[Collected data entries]

====

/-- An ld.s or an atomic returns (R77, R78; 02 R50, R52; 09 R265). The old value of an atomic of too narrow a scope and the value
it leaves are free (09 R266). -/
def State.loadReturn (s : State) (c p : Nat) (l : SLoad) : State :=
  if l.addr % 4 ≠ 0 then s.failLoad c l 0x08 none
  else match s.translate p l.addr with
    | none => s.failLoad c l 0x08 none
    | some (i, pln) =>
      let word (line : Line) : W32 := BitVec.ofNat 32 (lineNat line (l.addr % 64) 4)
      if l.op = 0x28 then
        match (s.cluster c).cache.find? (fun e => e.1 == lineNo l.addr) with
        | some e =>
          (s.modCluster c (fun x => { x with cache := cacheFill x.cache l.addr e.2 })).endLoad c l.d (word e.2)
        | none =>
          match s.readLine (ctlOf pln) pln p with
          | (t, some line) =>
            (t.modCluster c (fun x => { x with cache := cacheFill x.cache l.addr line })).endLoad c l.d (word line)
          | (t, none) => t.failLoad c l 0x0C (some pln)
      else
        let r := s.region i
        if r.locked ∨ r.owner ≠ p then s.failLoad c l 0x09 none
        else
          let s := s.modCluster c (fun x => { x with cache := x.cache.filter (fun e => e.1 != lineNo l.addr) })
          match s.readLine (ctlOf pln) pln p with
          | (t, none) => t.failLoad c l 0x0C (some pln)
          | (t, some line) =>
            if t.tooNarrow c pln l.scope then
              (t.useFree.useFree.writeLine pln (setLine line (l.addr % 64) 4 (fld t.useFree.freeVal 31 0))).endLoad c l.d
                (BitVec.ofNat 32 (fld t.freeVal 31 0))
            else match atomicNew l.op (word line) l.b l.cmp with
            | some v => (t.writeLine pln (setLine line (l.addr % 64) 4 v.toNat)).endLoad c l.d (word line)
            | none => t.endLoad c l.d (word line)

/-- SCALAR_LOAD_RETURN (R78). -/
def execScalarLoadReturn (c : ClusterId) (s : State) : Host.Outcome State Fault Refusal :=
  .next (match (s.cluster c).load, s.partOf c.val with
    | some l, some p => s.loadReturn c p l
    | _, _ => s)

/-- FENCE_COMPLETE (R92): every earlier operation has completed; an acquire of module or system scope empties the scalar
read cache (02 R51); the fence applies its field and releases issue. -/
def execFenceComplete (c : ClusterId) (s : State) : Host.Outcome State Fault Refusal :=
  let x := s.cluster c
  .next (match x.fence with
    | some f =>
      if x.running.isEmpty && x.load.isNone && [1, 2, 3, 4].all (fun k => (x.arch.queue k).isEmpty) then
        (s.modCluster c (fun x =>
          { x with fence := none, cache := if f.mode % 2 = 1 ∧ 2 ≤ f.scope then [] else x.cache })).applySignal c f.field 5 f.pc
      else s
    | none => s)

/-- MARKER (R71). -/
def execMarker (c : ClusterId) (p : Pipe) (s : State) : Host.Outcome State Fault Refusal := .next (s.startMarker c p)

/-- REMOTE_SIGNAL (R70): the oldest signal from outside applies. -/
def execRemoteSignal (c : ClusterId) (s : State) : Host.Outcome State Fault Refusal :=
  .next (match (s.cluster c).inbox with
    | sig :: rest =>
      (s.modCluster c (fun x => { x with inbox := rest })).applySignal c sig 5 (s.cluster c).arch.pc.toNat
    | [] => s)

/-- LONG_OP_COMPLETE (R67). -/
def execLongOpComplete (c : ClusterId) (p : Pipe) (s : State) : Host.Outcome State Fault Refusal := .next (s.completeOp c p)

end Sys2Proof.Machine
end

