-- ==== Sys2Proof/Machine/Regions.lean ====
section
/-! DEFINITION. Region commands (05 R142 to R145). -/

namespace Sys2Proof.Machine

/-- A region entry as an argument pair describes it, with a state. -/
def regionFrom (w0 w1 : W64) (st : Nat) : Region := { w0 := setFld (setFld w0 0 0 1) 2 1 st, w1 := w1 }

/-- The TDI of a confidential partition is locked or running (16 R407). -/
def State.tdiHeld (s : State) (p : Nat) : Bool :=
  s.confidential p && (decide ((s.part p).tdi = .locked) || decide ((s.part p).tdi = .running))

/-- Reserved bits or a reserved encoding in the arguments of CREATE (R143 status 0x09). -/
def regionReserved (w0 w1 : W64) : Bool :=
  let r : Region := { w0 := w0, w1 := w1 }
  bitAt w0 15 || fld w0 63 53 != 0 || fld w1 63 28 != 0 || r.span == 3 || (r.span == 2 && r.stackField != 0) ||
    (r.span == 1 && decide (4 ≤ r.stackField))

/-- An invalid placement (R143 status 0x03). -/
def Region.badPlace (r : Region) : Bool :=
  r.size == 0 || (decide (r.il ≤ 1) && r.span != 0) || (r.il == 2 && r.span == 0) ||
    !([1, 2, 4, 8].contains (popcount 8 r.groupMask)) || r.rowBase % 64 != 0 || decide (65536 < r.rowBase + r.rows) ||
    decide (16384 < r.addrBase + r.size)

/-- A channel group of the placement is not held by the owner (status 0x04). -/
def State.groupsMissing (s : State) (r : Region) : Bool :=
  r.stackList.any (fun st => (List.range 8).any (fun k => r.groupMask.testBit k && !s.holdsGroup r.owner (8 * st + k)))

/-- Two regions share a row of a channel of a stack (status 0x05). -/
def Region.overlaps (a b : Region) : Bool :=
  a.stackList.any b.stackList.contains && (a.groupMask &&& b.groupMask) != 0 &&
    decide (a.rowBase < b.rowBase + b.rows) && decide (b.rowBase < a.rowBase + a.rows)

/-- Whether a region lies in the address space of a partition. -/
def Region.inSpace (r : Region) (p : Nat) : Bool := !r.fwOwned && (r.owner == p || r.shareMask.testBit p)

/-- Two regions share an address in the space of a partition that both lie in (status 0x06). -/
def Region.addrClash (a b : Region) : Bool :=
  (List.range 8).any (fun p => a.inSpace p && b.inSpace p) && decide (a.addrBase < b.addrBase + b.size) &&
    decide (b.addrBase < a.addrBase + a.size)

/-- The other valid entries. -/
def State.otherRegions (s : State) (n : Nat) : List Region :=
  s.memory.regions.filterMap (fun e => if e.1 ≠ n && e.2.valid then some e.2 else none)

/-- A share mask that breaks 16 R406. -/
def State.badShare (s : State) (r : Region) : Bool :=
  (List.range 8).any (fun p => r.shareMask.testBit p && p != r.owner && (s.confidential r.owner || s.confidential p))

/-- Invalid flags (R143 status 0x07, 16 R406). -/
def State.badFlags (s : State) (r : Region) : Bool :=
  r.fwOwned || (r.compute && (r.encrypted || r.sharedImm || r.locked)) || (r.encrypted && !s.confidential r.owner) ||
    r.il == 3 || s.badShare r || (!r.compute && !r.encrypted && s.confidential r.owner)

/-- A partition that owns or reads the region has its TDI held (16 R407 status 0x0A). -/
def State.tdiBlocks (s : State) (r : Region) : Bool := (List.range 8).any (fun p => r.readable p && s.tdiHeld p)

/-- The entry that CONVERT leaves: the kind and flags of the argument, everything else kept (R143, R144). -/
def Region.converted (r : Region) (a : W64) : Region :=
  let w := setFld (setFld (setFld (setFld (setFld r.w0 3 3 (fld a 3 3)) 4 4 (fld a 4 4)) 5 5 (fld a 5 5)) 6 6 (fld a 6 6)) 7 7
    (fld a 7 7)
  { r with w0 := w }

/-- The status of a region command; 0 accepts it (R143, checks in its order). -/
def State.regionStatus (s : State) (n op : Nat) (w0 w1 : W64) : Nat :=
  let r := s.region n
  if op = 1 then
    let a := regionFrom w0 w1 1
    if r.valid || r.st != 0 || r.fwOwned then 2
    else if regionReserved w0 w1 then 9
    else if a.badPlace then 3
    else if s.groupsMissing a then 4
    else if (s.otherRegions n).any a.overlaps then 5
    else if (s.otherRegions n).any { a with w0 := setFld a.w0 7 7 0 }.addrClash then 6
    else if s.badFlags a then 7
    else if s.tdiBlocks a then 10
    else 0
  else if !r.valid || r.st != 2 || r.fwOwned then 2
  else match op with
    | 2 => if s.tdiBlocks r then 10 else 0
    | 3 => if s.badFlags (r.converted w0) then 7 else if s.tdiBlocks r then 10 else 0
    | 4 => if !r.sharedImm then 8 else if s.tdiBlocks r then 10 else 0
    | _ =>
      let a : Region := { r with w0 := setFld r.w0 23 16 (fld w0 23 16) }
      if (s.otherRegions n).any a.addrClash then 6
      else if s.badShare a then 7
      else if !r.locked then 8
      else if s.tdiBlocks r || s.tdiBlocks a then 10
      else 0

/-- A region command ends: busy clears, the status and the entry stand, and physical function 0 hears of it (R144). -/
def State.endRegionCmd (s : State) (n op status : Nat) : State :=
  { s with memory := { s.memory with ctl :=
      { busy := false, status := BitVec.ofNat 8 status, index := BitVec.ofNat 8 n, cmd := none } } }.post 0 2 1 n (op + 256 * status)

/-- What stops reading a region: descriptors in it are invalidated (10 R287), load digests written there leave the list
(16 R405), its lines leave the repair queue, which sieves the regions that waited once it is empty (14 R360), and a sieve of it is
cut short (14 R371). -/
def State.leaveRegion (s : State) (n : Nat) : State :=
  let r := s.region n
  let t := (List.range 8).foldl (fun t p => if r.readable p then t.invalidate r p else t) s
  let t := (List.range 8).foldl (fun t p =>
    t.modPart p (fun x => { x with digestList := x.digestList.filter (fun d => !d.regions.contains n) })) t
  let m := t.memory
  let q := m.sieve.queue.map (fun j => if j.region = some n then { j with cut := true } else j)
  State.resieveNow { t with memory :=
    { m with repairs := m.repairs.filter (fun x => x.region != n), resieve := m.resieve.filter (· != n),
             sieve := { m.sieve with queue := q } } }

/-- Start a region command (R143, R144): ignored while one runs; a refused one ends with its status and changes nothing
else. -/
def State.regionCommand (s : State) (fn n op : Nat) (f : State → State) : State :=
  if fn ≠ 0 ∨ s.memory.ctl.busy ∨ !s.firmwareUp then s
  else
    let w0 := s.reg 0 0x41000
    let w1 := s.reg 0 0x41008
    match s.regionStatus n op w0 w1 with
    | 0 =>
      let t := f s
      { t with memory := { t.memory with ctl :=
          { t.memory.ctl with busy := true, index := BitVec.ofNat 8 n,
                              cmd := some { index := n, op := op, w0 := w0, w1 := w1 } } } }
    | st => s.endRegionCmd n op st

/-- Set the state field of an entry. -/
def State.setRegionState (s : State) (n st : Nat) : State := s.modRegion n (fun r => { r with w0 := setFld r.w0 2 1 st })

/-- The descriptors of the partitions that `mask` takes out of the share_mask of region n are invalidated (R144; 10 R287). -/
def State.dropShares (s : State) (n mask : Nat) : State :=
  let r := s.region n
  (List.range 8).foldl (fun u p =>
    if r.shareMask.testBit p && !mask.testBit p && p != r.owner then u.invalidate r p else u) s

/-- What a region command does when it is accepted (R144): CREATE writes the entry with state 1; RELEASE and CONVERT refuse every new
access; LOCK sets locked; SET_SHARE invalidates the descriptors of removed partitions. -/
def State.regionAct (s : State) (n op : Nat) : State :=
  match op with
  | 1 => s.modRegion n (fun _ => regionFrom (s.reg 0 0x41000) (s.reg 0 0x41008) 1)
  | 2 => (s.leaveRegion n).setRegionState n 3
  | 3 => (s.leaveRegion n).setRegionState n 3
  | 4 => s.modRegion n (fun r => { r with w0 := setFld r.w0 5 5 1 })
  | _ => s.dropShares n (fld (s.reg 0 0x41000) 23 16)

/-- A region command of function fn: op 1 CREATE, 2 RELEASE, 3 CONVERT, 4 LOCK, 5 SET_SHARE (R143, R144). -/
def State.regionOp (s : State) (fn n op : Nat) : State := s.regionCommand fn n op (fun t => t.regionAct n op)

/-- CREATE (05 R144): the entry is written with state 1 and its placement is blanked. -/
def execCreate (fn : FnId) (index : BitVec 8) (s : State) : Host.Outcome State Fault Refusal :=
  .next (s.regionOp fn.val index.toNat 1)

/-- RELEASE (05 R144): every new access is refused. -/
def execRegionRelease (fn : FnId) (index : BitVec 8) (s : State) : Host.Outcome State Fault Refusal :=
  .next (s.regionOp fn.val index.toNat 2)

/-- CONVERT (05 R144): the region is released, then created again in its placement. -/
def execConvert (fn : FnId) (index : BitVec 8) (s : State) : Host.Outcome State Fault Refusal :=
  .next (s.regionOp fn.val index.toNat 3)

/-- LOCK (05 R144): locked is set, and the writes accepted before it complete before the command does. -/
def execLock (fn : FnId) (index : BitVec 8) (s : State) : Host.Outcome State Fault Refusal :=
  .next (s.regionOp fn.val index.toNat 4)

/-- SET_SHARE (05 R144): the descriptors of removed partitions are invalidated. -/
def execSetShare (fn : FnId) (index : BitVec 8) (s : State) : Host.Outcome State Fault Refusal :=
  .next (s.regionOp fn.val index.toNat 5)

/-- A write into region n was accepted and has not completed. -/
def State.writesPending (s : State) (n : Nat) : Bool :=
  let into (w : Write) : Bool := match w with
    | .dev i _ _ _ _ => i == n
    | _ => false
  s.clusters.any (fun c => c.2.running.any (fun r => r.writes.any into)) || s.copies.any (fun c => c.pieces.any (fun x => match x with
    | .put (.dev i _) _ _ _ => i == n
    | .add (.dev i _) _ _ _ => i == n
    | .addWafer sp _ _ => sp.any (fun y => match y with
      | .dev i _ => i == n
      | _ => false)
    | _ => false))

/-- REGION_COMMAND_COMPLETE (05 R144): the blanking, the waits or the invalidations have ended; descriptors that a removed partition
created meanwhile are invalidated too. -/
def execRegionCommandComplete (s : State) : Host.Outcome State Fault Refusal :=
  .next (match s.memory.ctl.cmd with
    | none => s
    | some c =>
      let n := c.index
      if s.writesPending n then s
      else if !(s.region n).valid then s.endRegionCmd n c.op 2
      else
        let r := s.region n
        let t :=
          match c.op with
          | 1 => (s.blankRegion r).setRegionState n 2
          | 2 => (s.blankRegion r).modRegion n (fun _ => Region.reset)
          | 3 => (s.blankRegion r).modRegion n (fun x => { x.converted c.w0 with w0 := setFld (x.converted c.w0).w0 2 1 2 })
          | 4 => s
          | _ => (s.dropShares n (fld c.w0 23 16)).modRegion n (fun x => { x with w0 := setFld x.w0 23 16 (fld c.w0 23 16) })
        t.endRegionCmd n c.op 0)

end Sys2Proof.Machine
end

====

WHAT YOU HAVE TO DO: Would you copy, unchanged, the stretch of the records above that begins at the line containing "def Region.inSpace (r" and ends at the line containing "r.il == 3 || s.badShare", and only that?

OUTPUT OF THE TASK:
def Region.inSpace (r : Region) (p : Nat) : Bool := !r.fwOwned && (r.owner == p || r.shareMask.testBit p)

/-- Two regions share an address in the space of a partition that both lie in (status 0x06). -/
def Region.addrClash (a b : Region) : Bool :=
  (List.range 8).any (fun p => a.inSpace p && b.inSpace p) && decide (a.addrBase < b.addrBase + b.size) &&
    decide (b.addrBase < a.addrBase + a.size)

/-- The other valid entries. -/
def State.otherRegions (s : State) (n : Nat) : List Region :=
  s.memory.regions.filterMap (fun e => if e.1 ≠ n && e.2.valid then some e.2 else none)

/-- A share mask that breaks 16 R406. -/
def State.badShare (s : State) (r : Region) : Bool :=
  (List.range 8).any (fun p => r.shareMask.testBit p && p != r.owner && (s.confidential r.owner || s.confidential p))

/-- Invalid flags (R143 status 0x07, 16 R406). -/
def State.badFlags (s : State) (r : Region) : Bool :=
  r.fwOwned || (r.compute && (r.encrypted || r.sharedImm || r.locked)) || (r.encrypted && !s.confidential r.owner) ||
    r.il == 3 || s.badShare r || (!r.compute && !r.encrypted && s.confidential r.owner)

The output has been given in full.